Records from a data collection
/-- One decrement (R143 step 4, R144), with the release of its dependent on target core L. An atomic at the counter's home, it
waits while a reservation covers the record (R241); the push of a release may overflow its deque or meet a fault (R142). -/
def decRec (s : State) (c L : Nat) (i : Option Nat) (va : VAddr) (pfail : Bool) : Chk (State × List Todo) :=
  match readRec s c va with
  | .error e => .ok ((s.openTask i none va).countFail i none va (stopCause e), [])
  | .ok t =>
    if recHeld s c va then wait .retire
    else
      let s := if pfail then setPfail s c va else s
      if t.depctr = 0 then .ok (s.countFail i none 0xFFFFFFFFFFFFFF 0x10A, [])
      else
        let s := match resolve s (noCore c) (va + 56) .atomic with
          | .ok l => s.homeWrite none l.key (leBytes 4 (t.depctr - 1))
          | .error _ => s
        if t.depctr ≠ 1 then .ok (s, [])
        else
          let s := s.claim i va
          if t.pfail || pfail then .ok (s.openTask i none va, [.fail i va 0x109 none]) else releaseRec s c L i va

/-- One item of the work after a retirement or a failure. -/
def doTodo (s : State) (c L : Nat) (x : Todo) : Chk (State × List Todo) :=
  match x with
  | .dec i va p => decRec s c L i va p
  | .fail i va cause raw => .ok (failRec s c L i va cause raw)

/-- Works off a list of decrements and failures: what cannot be done now is done later, and the rest goes on. Each failure or release
closes a record for good, so the list ends. -/
def workOff (s : State) (c L : Nat) (l : List Todo) (fuel : Nat) : State :=
  match fuel, l with
  | 0, _ => s
  | _, [] => s
  | f + 1, x :: r =>
    match doTodo s c L x with
    | .ok (s, more) => workOff s c L (more ++ r) f
    | .error _ => workOff { s with todos := s.todos ++ [(c, L, x)] } c L r f

/-- Steps that suffice for every graph that the part's memory can hold. -/
def todoFuel : Nat := 2 ^ 44

/-- Tries again what failures have left to do. -/
def retryTodos (s : State) : State :=
  s.todos.foldl (fun s (c, L, x) => workOff s c L [x] todoFuel) { s with todos := [] }

/-- Discards a task's uncommitted ring bytes (R203). -/
def discardHolds (s : State) (l : List Hold) : State :=
  match l with
  | [] => s
  | h :: r => discardHolds (discardHold s h) r

/-- The credits of a task that are still on their way (R423): dead when its attempt has ended, and nobody's when the
task has retired. -/
def relabelCredits (s : State) (L : Nat) (r : VAddr) (dead : Bool) : State :=
  { s with msgs := s.msgs.map fun m =>
      match m.body with
      | .credit off k t _ n =>
        if idCore m.src = idCore (s.coreId L 0) ∧ t = some r then { m with body := .credit off k none dead n } else m
      | _ => m }

/-- Tells the modules to whose rings a task has sent credits that they commit, or are discarded (R198, R203; log entry 19). -/
def settleAway (s : State) (L : Nat) (t : Task) (commit : Bool) : State :=
  t.away.foldl (init := s) fun s id =>
    let m : Msg := { id := s.nextId, src := s.coreId L 0, dst := id, ctx := s.ctxNum L, fibre := 0, pc := 0, cycle := s.cycleOf L,
                     body := .settle t.recAddr commit }
    { s with nextId := s.nextId + 1, outMsgs := s.outMsgs ++ [m] }

/-- Removes a task's requests from the mailboxes, and marks those taken as dead: the courier's command that has not issued, and
the copies (R191). -/
def dropRequests (s : State) (L : Nat) (r : VAddr) : State :=
  let s := s.modCore L fun c =>
    { c with mb := c.mb.map fun m => if m.full ∧ m.task = some r then { m with full := false } else m
             courierCmd := c.courierCmd.map fun m => if m.task = some r then { m with dead := true } else m
             courierDead := c.courierDead || c.courierTask == some r }
  s.modCluster (clusterOf L) fun k =>
    { k with copies := k.copies.map fun o => if o.core = L ∧ o.task = some r then { o with dead := true } else o }

/-- What a task leaves when it does not retire: its credits, requests and fibre go. -/
def abandonTask (s : State) (L : Nat) (t : Task) : State :=
  let s := settleAway s L t false
  let s := relabelCredits (dropRequests (discardHolds s t.holds) L t.recAddr) L t.recAddr true
  match t.fibre with
  | none => s
  | some f => endFib s L f

/-- A task of a core that may still restart or fail: its retirement, once begun, runs to its end (R143). -/
def State.live? (s : State) (L : Nat) (r : VAddr) : Option Task := ((s.core L).task? r).filter (·.retiring.isNone)

/-- A running task fails (R144). -/
def failTask (s : State) (L : Nat) (r : VAddr) (cause : Cause) : State :=
  match s.live? L r with
  | none => s
  | some t =>
    let c := s.ctxNum L
    let s := (abandonTask s L t).modCore L (·.dropTask r)
    workOff s c L [.fail t.launch r cause (if t.raw.isEmpty then none else some t.raw)] todoFuel

/-- Restarts a task (R119): it re-enters dispatch at the front of its core, or fails with retry-exhausted. -/
def restartTask (s : State) (L : Nat) (r : VAddr) : State :=
  match s.live? L r with
  | none => s
  | some t =>
    let c := s.ctxNum L
    let n := (match readRec s c r with | .ok t => t | .error _ => { raw := t.raw }).restart + 1
    let s := (setRecRestart s c r n).coreEvent L 6 (detail2 r.toNat n)
    if (s.ctx c).retry.toNat < n then failTask s L r 0x108
    else
      (abandonTask s L t).modCore L fun k => k.setTask
        { t with phase := .restarting, fibre := none, holds := [], pushes := [], pins := [], regions := [], tags := [],
                 ran := false, raw := [], srcs := [], fs := [], away := [], awayHeld := [] }

/-! ## Dispatch (R147, R149) -/

/-- A task waits for the mapping of an address. -/
def setPhase (s : State) (L : Nat) (t : Task) (p : TaskPhase) (addr : Word) : State :=
  s.modCore L (·.setTask { t with phase := p, waitVa := addr.setWidth 56 })

/-- The fault of a dispatch or a footprint fetch: one entry that parks no fibre (R149, R226). -/
def fetchFault (s : State) (c L : Nat) (r : VAddr) (cause : Cause) (addr : Word) : State :=
  s.fqSend c (nofibEntry s c cause true (s.coreId L 0) 0 0 addr (r.setWidth 64) (dieOf L))

/-- The local address of a pin (R149, step 3). -/
def Pin.va (p : Pin) : VAddr := BitVec.ofNat 56 (0xFF * 2 ^ 48 + (if p.scratch then 2 ^ 32 else 0) + p.off)

/-- Step 1 of R149: STATE 3, and the reads of the record, its list and its format-and-scale block, whose values the task uses
(R138). -/
def readTask (s : State) (c L : Nat) (r : VAddr) : Chk (TRec × List Region × List Byte) := do
  let p := { s.engineOf L with src := 3 }
  let rec_ ← readRec s c r
  let rs ← readList s p r rec_
  let fs ← if rec_.fsblk = 0 then pure ([], false) else readVa s p rec_.fsblk 64
  need (!fs.2) 0x124 (r.setWidth 64)
  need (!oversize s c rs) 0x104 (r.setWidth 64)
  return (rec_, rs, fs.1)

/-- Steps 1 to 3 of R149 for a task of core L, first or again. One whose mapping has been repaired may find no room any more: it goes on
waiting for it. -/
def dispatchTask (s : State) (c L : Nat) (t : Task) : State :=
  let s := setRecState s c t.recAddr 3
  match readTask s c L t.recAddr with
  | .error (.trap cause addr _ _) =>
    if cause.toNat / 16 = 16 ∨ cause = 0x124 then failTask s L t.recAddr cause
    else fetchFault (setPhase s L t .dispatching addr) c L t.recAddr cause addr
  | .error _ => s
  | .ok (rec_, rs, fs) =>
    match placeOn s c L rs with
    | none => setPhase s L t .resuming 0
    | some (pins, m) =>
      let regs := (pins.take rec_.nfp).map Pin.va
      let map := (regs.flatMap fun v => leBytes 8 v.toNat) ++ leBytes (8 * (8 - rec_.nfp)) 0
      let s := s.homeWrite none (tcmKey L m) map
      s.modCore L (·.setTask
        { t with phase := .fetching, pins, pinMap := m, regions := regs, raw := rec_.raw
                 srcs := rs.map fun r => (r.src, r.len, r.scratch), fs })

/-- Tasks dispatched that have not started running (R147). -/
def Core.ahead (c : Core) : Nat := (c.tasks.filter fun t => !t.ran && t.phase != .restarting).length

/-- CORE_BAL.AHEAD. -/
def Core.aheadMax (c : Core) : Nat := (c.bal.extractLsb' 8 3).toNat

/-- A run-queue entry is free for a new fibre (R147, R181). -/
def hasEntry (s : State) (L : Nat) : Bool :=
  decide ((s.core L).fibres.length < fibreLimit s L) && (takeEntry s L 0).isSome
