-- ==== Sys2Proof/Machine/Flags.lean ====
section
/-! DEFINITION. The condition flags (spec/15_isa_scalar.md R346, R353) and the sticky flags (spec/07_core_and_fibres.md
R180). -/

namespace Sys2Proof.Machine

/-- Z, N, C and V. -/
structure Cond where
  z : Bool
  n : Bool
  c : Bool
  v : Bool
deriving DecidableEq, Repr

/-- A result with the flags of its class. -/
structure Flagged where
  r : Word
  f : Cond
deriving DecidableEq, Repr

/-- Class A (R346): x + y + k, or x − y − k, with carry or borrow and signed overflow. -/
def flagsA (x y : Word) (k sub : Bool) : Flagged :=
  let u : Int := if sub then x.toNat - y.toNat - k.toNat else x.toNat + y.toNat + k.toNat
  let s : Int := if sub then x.toInt - y.toInt - k.toNat else x.toInt + y.toInt + k.toNat
  let r := BitVec.ofInt 64 u
  { r, f := { z := r == 0, n := r.msb, c := decide (u < 0 ∨ 2 ^ 64 ≤ u), v := decide (s < -2 ^ 63 ∨ 2 ^ 63 ≤ s) } }

/-- Class L (R346). -/
def flagsL (r : Word) : Flagged := { r, f := { z := r == 0, n := r.msb, c := false, v := false } }

/-- The flags as bits [3:0] of the flags word (R180). -/
def Cond.bits (f : Cond) : BitVec 4 := BitVec.ofBool f.v ++ BitVec.ofBool f.c ++ BitVec.ofBool f.n ++ BitVec.ofBool f.z

/-- The condition flags of a flags word. -/
def condOf (w : Word) : Cond := { z := w.getLsbD 0, n := w.getLsbD 1, c := w.getLsbD 2, v := w.getLsbD 3 }

/-- The issuing fibre's condition flags. -/
def State.cond (s : State) : Cond := condOf s.getFlags

/-- The four condition flags written; the sticky flags stay (R346). -/
def State.setCond (s : State) (f : Cond) : State := s.setFlags ((s.getFlags &&& ~~~0xF#64) ||| f.bits.setWidth 64)

/-- The tests of B.cc (R353). -/
def Cond.test (f : Cond) (cc : Fin 8) : Bool :=
  match cc with
  | 0 => f.z
  | 1 => !f.z
  | 2 => f.n != f.v
  | 3 => f.n == f.v
  | 4 => f.c
  | 5 => !f.c
  | 6 => f.n
  | 7 => true

/-- The sticky flags SAT, OVF and NV that an operation sets (R180). -/
structure Sticky where
  sat : Bool := false
  ovf : Bool := false
  nv  : Bool := false
deriving DecidableEq, Repr

def Sticky.or (a b : Sticky) : Sticky := { sat := a.sat || b.sat, ovf := a.ovf || b.ovf, nv := a.nv || b.nv }

/-- The sticky flags in their places of the flags word. -/
def Sticky.bits (a : Sticky) : Word :=
  (BitVec.ofBool a.nv ++ BitVec.ofBool a.ovf ++ BitVec.ofBool a.sat ++ 0#8).setWidth 64

/-- Sets sticky flags; none is cleared. -/
def State.stick (s : State) (a : Sticky) : State := s.setFlags (s.getFlags ||| a.bits)

end Sys2Proof.Machine
end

TASK ITEM
Search the lines above for the string "fetchFault", then show every one that has it.

EXERCISE OUTPUT
def fetchFault (s : State) (c L : Nat) (r : VAddr) (cause : Cause) (addr : Word) : State :=
    else fetchFault (setPhase s L t .dispatching addr) c L t.recAddr cause addr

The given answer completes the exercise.